/-! ### setPc -/

@[simp] theorem State.setPc_v (s : State) (t : Word) : (s.setPc t).v = s.v := rfl
@[simp] theorem State.setPc_pc (s : State) (t : Word) : (s.setPc t).pc = t := rfl
@[simp] theorem State.setPc_i (s : State) (t : Word) : (s.setPc t).i = s.i := rfl
@[simp] theorem State.setPc_dt (s : State) (t : Word) : (s.setPc t).dt = s.dt := rfl
@[simp] theorem State.setPc_st (s : State) (t : Word) : (s.setPc t).st = s.st := rfl
@[simp] theorem State.setPc_stack (s : State) (t : Word) : (s.setPc t).stack = s.stack := rfl
@[simp] theorem State.setPc_sp (s : State) (t : Word) : (s.setPc t).sp = s.sp := rfl
@[simp] theorem State.setPc_mem (s : State) (t : Word) : (s.setPc t).mem = s.mem := rfl
@[simp] theorem State.setPc_keys (s : State) (t : Word) : (s.setPc t).keys = s.keys := rfl
@[simp] theorem State.setPc_fb (s : State) (t : Word) : (s.setPc t).fb = s.fb := rfl
@[simp] theorem State.setPc_rs (s : State) (t : Word) : (s.setPc t).rs = s.rs := rfl
@[simp] theorem State.setPc_inbox (s : State) (t : Word) : (s.setPc t).inbox = s.inbox := rfl
@[simp] theorem State.setPc_tape (s : State) (t : Word) : (s.setPc t).tape = s.tape := rfl
@[simp] theorem State.setPc_draws (s : State) (t : Word) : (s.setPc t).draws = s.draws := rfl
@[simp] theorem State.setPc_getV (s : State) (t : Word) (y : Reg) : (s.setPc t).getV y = s.getV y := rfl

/-! ### setI -/

@[simp] theorem State.setI_v (s : State) (a : Word) : (s.setI a).v = s.v := rfl
@[simp] theorem State.setI_pc (s : State) (a : Word) : (s.setI a).pc = s.pc := rfl
@[simp] theorem State.setI_i (s : State) (a : Word) : (s.setI a).i = a := rfl
@[simp] theorem State.setI_dt (s : State) (a : Word) : (s.setI a).dt = s.dt := rfl
@[simp] theorem State.setI_st (s : State) (a : Word) : (s.setI a).st = s.st := rfl
@[simp] theorem State.setI_stack (s : State) (a : Word) : (s.setI a).stack = s.stack := rfl
@[simp] theorem State.setI_sp (s : State) (a : Word) : (s.setI a).sp = s.sp := rfl
@[simp] theorem State.setI_mem (s : State) (a : Word) : (s.setI a).mem = s.mem := rfl
@[simp] theorem State.setI_keys (s : State) (a : Word) : (s.setI a).keys = s.keys := rfl
@[simp] theorem State.setI_fb (s : State) (a : Word) : (s.setI a).fb = s.fb := rfl
@[simp] theorem State.setI_rs (s : State) (a : Word) : (s.setI a).rs = s.rs := rfl
@[simp] theorem State.setI_inbox (s : State) (a : Word) : (s.setI a).inbox = s.inbox := rfl
@[simp] theorem State.setI_tape (s : State) (a : Word) : (s.setI a).tape = s.tape := rfl
@[simp] theorem State.setI_draws (s : State) (a : Word) : (s.setI a).draws = s.draws := rfl
@[simp] theorem State.setI_getV (s : State) (a : Word) (y : Reg) : (s.setI a).getV y = s.getV y := rfl

/-! ### setDt -/

@[simp] theorem State.setDt_v (s : State) (b : Byte) : (s.setDt b).v = s.v := rfl
@[simp] theorem State.setDt_pc (s : State) (b : Byte) : (s.setDt b).pc = s.pc := rfl
@[simp] theorem State.setDt_i (s : State) (b : Byte) : (s.setDt b).i = s.i := rfl
@[simp] theorem State.setDt_dt (s : State) (b : Byte) : (s.setDt b).dt = b := rfl
@[simp] theorem State.setDt_st (s : State) (b : Byte) : (s.setDt b).st = s.st := rfl
@[simp] theorem State.setDt_stack (s : State) (b : Byte) : (s.setDt b).stack = s.stack := rfl
@[simp] theorem State.setDt_sp (s : State) (b : Byte) : (s.setDt b).sp = s.sp := rfl
@[simp] theorem State.setDt_mem (s : State) (b : Byte) : (s.setDt b).mem = s.mem := rfl
@[simp] theorem State.setDt_keys (s : State) (b : Byte) : (s.setDt b).keys = s.keys := rfl
@[simp] theorem State.setDt_fb (s : State) (b : Byte) : (s.setDt b).fb = s.fb := rfl
@[simp] theorem State.setDt_rs (s : State) (b : Byte) : (s.setDt b).rs = s.rs := rfl
@[simp] theorem State.setDt_inbox (s : State) (b : Byte) : (s.setDt b).inbox = s.inbox := rfl
@[simp] theorem State.setDt_tape (s : State) (b : Byte) : (s.setDt b).tape = s.tape := rfl
@[simp] theorem State.setDt_draws (s : State) (b : Byte) : (s.setDt b).draws = s.draws := rfl
@[simp] theorem State.setDt_getV (s : State) (b : Byte) (y : Reg) : (s.setDt b).getV y = s.getV y := rfl

/-! ### setSt -/

@[simp] theorem State.setSt_v (s : State) (b : Byte) : (s.setSt b).v = s.v := rfl
@[simp] theorem State.setSt_pc (s : State) (b : Byte) : (s.setSt b).pc = s.pc := rfl
@[simp] theorem State.setSt_i (s : State) (b : Byte) : (s.setSt b).i = s.i := rfl
@[simp] theorem State.setSt_dt (s : State) (b : Byte) : (s.setSt b).dt = s.dt := rfl
@[simp] theorem State.setSt_st (s : State) (b : Byte) : (s.setSt b).st = b := rfl
@[simp] theorem State.setSt_stack (s : State) (b : Byte) : (s.setSt b).stack = s.stack := rfl
@[simp] theorem State.setSt_sp (s : State) (b : Byte) : (s.setSt b).sp = s.sp := rfl
@[simp] theorem State.setSt_mem (s : State) (b : Byte) : (s.setSt b).mem = s.mem := rfl
@[simp] theorem State.setSt_keys (s : State) (b : Byte) : (s.setSt b).keys = s.keys := rfl
@[simp] theorem State.setSt_fb (s : State) (b : Byte) : (s.setSt b).fb = s.fb := rfl
@[simp] theorem State.setSt_rs (s : State) (b : Byte) : (s.setSt b).rs = s.rs := rfl
@[simp] theorem State.setSt_inbox (s : State) (b : Byte) : (s.setSt b).inbox = s.inbox := rfl
@[simp] theorem State.setSt_tape (s : State) (b : Byte) : (s.setSt b).tape = s.tape := rfl
@[simp] theorem State.setSt_draws (s : State) (b : Byte) : (s.setSt b).draws = s.draws := rfl
@[simp] theorem State.setSt_getV (s : State) (b : Byte) (y : Reg) : (s.setSt b).getV y = s.getV y := rfl

/-! ### setMem -/

@[simp] theorem State.setMem_v (s : State) (m : Memory) : (s.setMem m).v = s.v := rfl
@[simp] theorem State.setMem_pc (s : State) (m : Memory) : (s.setMem m).pc = s.pc := rfl
@[simp] theorem State.setMem_i (s : State) (m : Memory) : (s.setMem m).i = s.i := rfl
@[simp] theorem State.setMem_dt (s : State) (m : Memory) : (s.setMem m).dt = s.dt := rfl
@[simp] theorem State.setMem_st (s : State) (m : Memory) : (s.setMem m).st = s.st := rfl
@[simp] theorem State.setMem_stack (s : State) (m : Memory) : (s.setMem m).stack = s.stack := rfl
@[simp] theorem State.setMem_sp (s : State) (m : Memory) : (s.setMem m).sp = s.sp := rfl
@[simp] theorem State.setMem_mem (s : State) (m : Memory) : (s.setMem m).mem = m := rfl
@[simp] theorem State.setMem_keys (s : State) (m : Memory) : (s.setMem m).keys = s.keys := rfl
@[simp] theorem State.setMem_fb (s : State) (m : Memory) : (s.setMem m).fb = s.fb := rfl
@[simp] theorem State.setMem_rs (s : State) (m : Memory) : (s.setMem m).rs = s.rs := rfl
@[simp] theorem State.setMem_inbox (s : State) (m : Memory) : (s.setMem m).inbox = s.inbox := rfl
@[simp] theorem State.setMem_tape (s : State) (m : Memory) : (s.setMem m).tape = s.tape := rfl
@[simp] theorem State.setMem_draws (s : State) (m : Memory) : (s.setMem m).draws = s.draws := rfl
@[simp] theorem State.setMem_getV (s : State) (m : Memory) (y : Reg) : (s.setMem m).getV y = s.getV y := rfl

/-! ### setScreen -/

@[simp] theorem State.setScreen_v (s : State) (fb : Screen) : (s.setScreen fb).v = s.v := rfl
@[simp] theorem State.setScreen_pc (s : State) (fb : Screen) : (s.setScreen fb).pc = s.pc := rfl
@[simp] theorem State.setScreen_i (s : State) (fb : Screen) : (s.setScreen fb).i = s.i := rfl
@[simp] theorem State.setScreen_dt (s : State) (fb : Screen) : (s.setScreen fb).dt = s.dt := rfl
@[simp] theorem State.setScreen_st (s : State) (fb : Screen) : (s.setScreen fb).st = s.st := rfl
@[simp] theorem State.setScreen_stack (s : State) (fb : Screen) : (s.setScreen fb).stack = s.stack := rfl
@[simp] theorem State.setScreen_sp (s : State) (fb : Screen) : (s.setScreen fb).sp = s.sp := rfl
@[simp] theorem State.setScreen_mem (s : State) (fb : Screen) : (s.setScreen fb).mem = s.mem := rfl
@[simp] theorem State.setScreen_keys (s : State) (fb : Screen) : (s.setScreen fb).keys = s.keys := rfl
@[simp] theorem State.setScreen_fb (s : State) (fb : Screen) : (s.setScreen fb).fb = fb := rfl
@[simp] theorem State.setScreen_rs (s : State) (fb : Screen) : (s.setScreen fb).rs = s.rs := rfl
@[simp] theorem State.setScreen_inbox (s : State) (fb : Screen) : (s.setScreen fb).inbox = s.inbox := rfl
@[simp] theorem State.setScreen_tape (s : State) (fb : Screen) : (s.setScreen fb).tape = s.tape := rfl
@[simp] theorem State.setScreen_draws (s : State) (fb : Screen) : (s.setScreen fb).draws = s.draws := rfl
@[simp] theorem State.setScreen_getV (s : State) (fb : Screen) (y : Reg) : (s.setScreen fb).getV y = s.getV y := rfl

/-! ### setKey -/

@[simp] theorem State.setKey_v (s : State) (k : Fin 16) (down : Bool) : (s.setKey k down).v = s.v := rfl
@[simp] theorem State.setKey_pc (s : State) (k : Fin 16) (down : Bool) : (s.setKey k down).pc = s.pc := rfl
@[simp] theorem State.setKey_i (s : State) (k : Fin 16) (down : Bool) : (s.setKey k down).i = s.i := rfl
@[simp] theorem State.setKey_dt (s : State) (k : Fin 16) (down : Bool) : (s.setKey k down).dt = s.dt := rfl
@[simp] theorem State.setKey_st (s : State) (k : Fin 16) (down : Bool) : (s.setKey k down).st = s.st := rfl
@[simp] theorem State.setKey_stack (s : State) (k : Fin 16) (down : Bool) : (s.setKey k down).stack = s.stack := rfl
@[simp] theorem State.setKey_sp (s : State) (k : Fin 16) (down : Bool) : (s.setKey k down).sp = s.sp := rfl
@[simp] theorem State.setKey_mem (s : State) (k : Fin 16) (down : Bool) : (s.setKey k down).mem = s.mem := rfl
@[simp] theorem State.setKey_keys (s : State) (k : Fin 16) (down : Bool) : (s.setKey k down).keys = s.keys.set k down := rfl
@[simp] theorem State.setKey_fb (s : State) (k : Fin 16) (down : Bool) : (s.setKey k down).fb = s.fb := rfl
@[simp] theorem State.setKey_rs (s : State) (k : Fin 16) (down : Bool) : (s.setKey k down).rs = s.rs := rfl
@[simp] theorem State.setKey_inbox (s : State) (k : Fin 16) (down : Bool) : (s.setKey k down).inbox = s.inbox := rfl
@[simp] theorem State.setKey_tape (s : State) (k : Fin 16) (down : Bool) : (s.setKey k down).tape = s.tape := rfl
@[simp] theorem State.setKey_draws (s : State) (k : Fin 16) (down : Bool) : (s.setKey k down).draws = s.draws := rfl
@[simp] theorem State.setKey_getV (s : State) (k : Fin 16) (down : Bool) (y : Reg) : (s.setKey k down).getV y = s.getV y := rfl

/-! ### setRun -/

@[simp] theorem State.setRun_v (s : State) (r : RunState) : (s.setRun r).v = s.v := rfl
@[simp] theorem State.setRun_pc (s : State) (r : RunState) : (s.setRun r).pc = s.pc := rfl
@[simp] theorem State.setRun_i (s : State) (r : RunState) : (s.setRun r).i = s.i := rfl
@[simp] theorem State.setRun_dt (s : State) (r : RunState) : (s.setRun r).dt = s.dt := rfl
@[simp] theorem State.setRun_st (s : State) (r : RunState) : (s.setRun r).st = s.st := rfl
@[simp] theorem State.setRun_stack (s : State) (r : RunState) : (s.setRun r).stack = s.stack := rfl
@[simp] theorem State.setRun_sp (s : State) (r : RunState) : (s.setRun r).sp = s.sp := rfl
@[simp] theorem State.setRun_mem (s : State) (r : RunState) : (s.setRun r).mem = s.mem := rfl
@[simp] theorem State.setRun_keys (s : State) (r : RunState) : (s.setRun r).keys = s.keys := rfl
@[simp] theorem State.setRun_fb (s : State) (r : RunState) : (s.setRun r).fb = s.fb := rfl
@[simp] theorem State.setRun_rs (s : State) (r : RunState) : (s.setRun r).rs = r := rfl
@[simp] theorem State.setRun_inbox (s : State) (r : RunState) : (s.setRun r).inbox = s.inbox := rfl
@[simp] theorem State.setRun_tape (s : State) (r : RunState) : (s.setRun r).tape = s.tape := rfl
@[simp] theorem State.setRun_draws (s : State) (r : RunState) : (s.setRun r).draws = s.draws := rfl
@[simp] theorem State.setRun_getV (s : State) (r : RunState) (y : Reg) : (s.setRun r).getV y = s.getV y := rfl

/-! ### setInbox -/

@[simp] theorem State.setInbox_v (s : State) (rest : List Event) : (s.setInbox rest).v = s.v := rfl
@[simp] theorem State.setInbox_pc (s : State) (rest : List Event) : (s.setInbox rest).pc = s.pc := rfl
@[simp] theorem State.setInbox_i (s : State) (rest : List Event) : (s.setInbox rest).i = s.i := rfl
@[simp] theorem State.setInbox_dt (s : State) (rest : List Event) : (s.setInbox rest).dt = s.dt := rfl
@[simp] theorem State.setInbox_st (s : State) (rest : List Event) : (s.setInbox rest).st = s.st := rfl
@[simp] theorem State.setInbox_stack (s : State) (rest : List Event) : (s.setInbox rest).stack = s.stack := rfl
@[simp] theorem State.setInbox_sp (s : State) (rest : List Event) : (s.setInbox rest).sp = s.sp := rfl
@[simp] theorem State.setInbox_mem (s : State) (rest : List Event) : (s.setInbox rest).mem = s.mem := rfl
@[simp] theorem State.setInbox_keys (s : State) (rest : List Event) : (s.setInbox rest).keys = s.keys := rfl
@[simp] theorem State.setInbox_fb (s : State) (rest : List Event) : (s.setInbox rest).fb = s.fb := rfl
@[simp] theorem State.setInbox_rs (s : State) (rest : List Event) : (s.setInbox rest).rs = s.rs := rfl
@[simp] theorem State.setInbox_inbox (s : State) (rest : List Event) : (s.setInbox rest).inbox = rest := rfl
@[simp] theorem State.setInbox_tape (s : State) (rest : List Event) : (s.setInbox rest).tape = s.tape := rfl
@[simp] theorem State.setInbox_draws (s : State) (rest : List Event) : (s.setInbox rest).draws = s.draws := rfl
@[simp] theorem State.setInbox_getV (s : State) (rest : List Event) (y : Reg) : (s.setInbox rest).getV y = s.getV y := rfl

/-! ### advance -/

@[simp] theorem State.advance_v (s : State) : (s.advance).v = s.v := rfl
@[simp] theorem State.advance_pc (s : State) : (s.advance).pc = s.pc + 2 := rfl
@[simp] theorem State.advance_i (s : State) : (s.advance).i = s.i := rfl
@[simp] theorem State.advance_dt (s : State) : (s.advance).dt = s.dt := rfl
@[simp] theorem State.advance_st (s : State) : (s.advance).st = s.st := rfl
@[simp] theorem State.advance_stack (s : State) : (s.advance).stack = s.stack := rfl
@[simp] theorem State.advance_sp (s : State) : (s.advance).sp = s.sp := rfl
@[simp] theorem State.advance_mem (s : State) : (s.advance).mem = s.mem := rfl
@[simp] theorem State.advance_keys (s : State) : (s.advance).keys = s.keys := rfl
@[simp] theorem State.advance_fb (s : State) : (s.advance).fb = s.fb := rfl
@[simp] theorem State.advance_rs (s : State) : (s.advance).rs = s.rs := rfl
@[simp] theorem State.advance_inbox (s : State) : (s.advance).inbox = s.inbox := rfl
@[simp] theorem State.advance_tape (s : State) : (s.advance).tape = s.tape := rfl
@[simp] theorem State.advance_draws (s : State) : (s.advance).draws = s.draws := rfl
@[simp] theorem State.advance_getV (s : State) (y : Reg) : (s.advance).getV y = s.getV y := rfl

| Work item |
All that is wanted is the stretch of lines above from the one containing "a).rs = s.rs := rfl" through the one containing "(s.setDt b).stack = s.stack := rfl", duplicated exactly.

| Answer to this exercise |
@[simp] theorem State.setI_rs (s : State) (a : Word) : (s.setI a).rs = s.rs := rfl
@[simp] theorem State.setI_inbox (s : State) (a : Word) : (s.setI a).inbox = s.inbox := rfl
@[simp] theorem State.setI_tape (s : State) (a : Word) : (s.setI a).tape = s.tape := rfl
@[simp] theorem State.setI_draws (s : State) (a : Word) : (s.setI a).draws = s.draws := rfl
@[simp] theorem State.setI_getV (s : State) (a : Word) (y : Reg) : (s.setI a).getV y = s.getV y := rfl

/-! ### setDt -/

@[simp] theorem State.setDt_v (s : State) (b : Byte) : (s.setDt b).v = s.v := rfl
@[simp] theorem State.setDt_pc (s : State) (b : Byte) : (s.setDt b).pc = s.pc := rfl
@[simp] theorem State.setDt_i (s : State) (b : Byte) : (s.setDt b).i = s.i := rfl
@[simp] theorem State.setDt_dt (s : State) (b : Byte) : (s.setDt b).dt = b := rfl
@[simp] theorem State.setDt_st (s : State) (b : Byte) : (s.setDt b).st = s.st := rfl
@[simp] theorem State.setDt_stack (s : State) (b : Byte) : (s.setDt b).stack = s.stack := rfl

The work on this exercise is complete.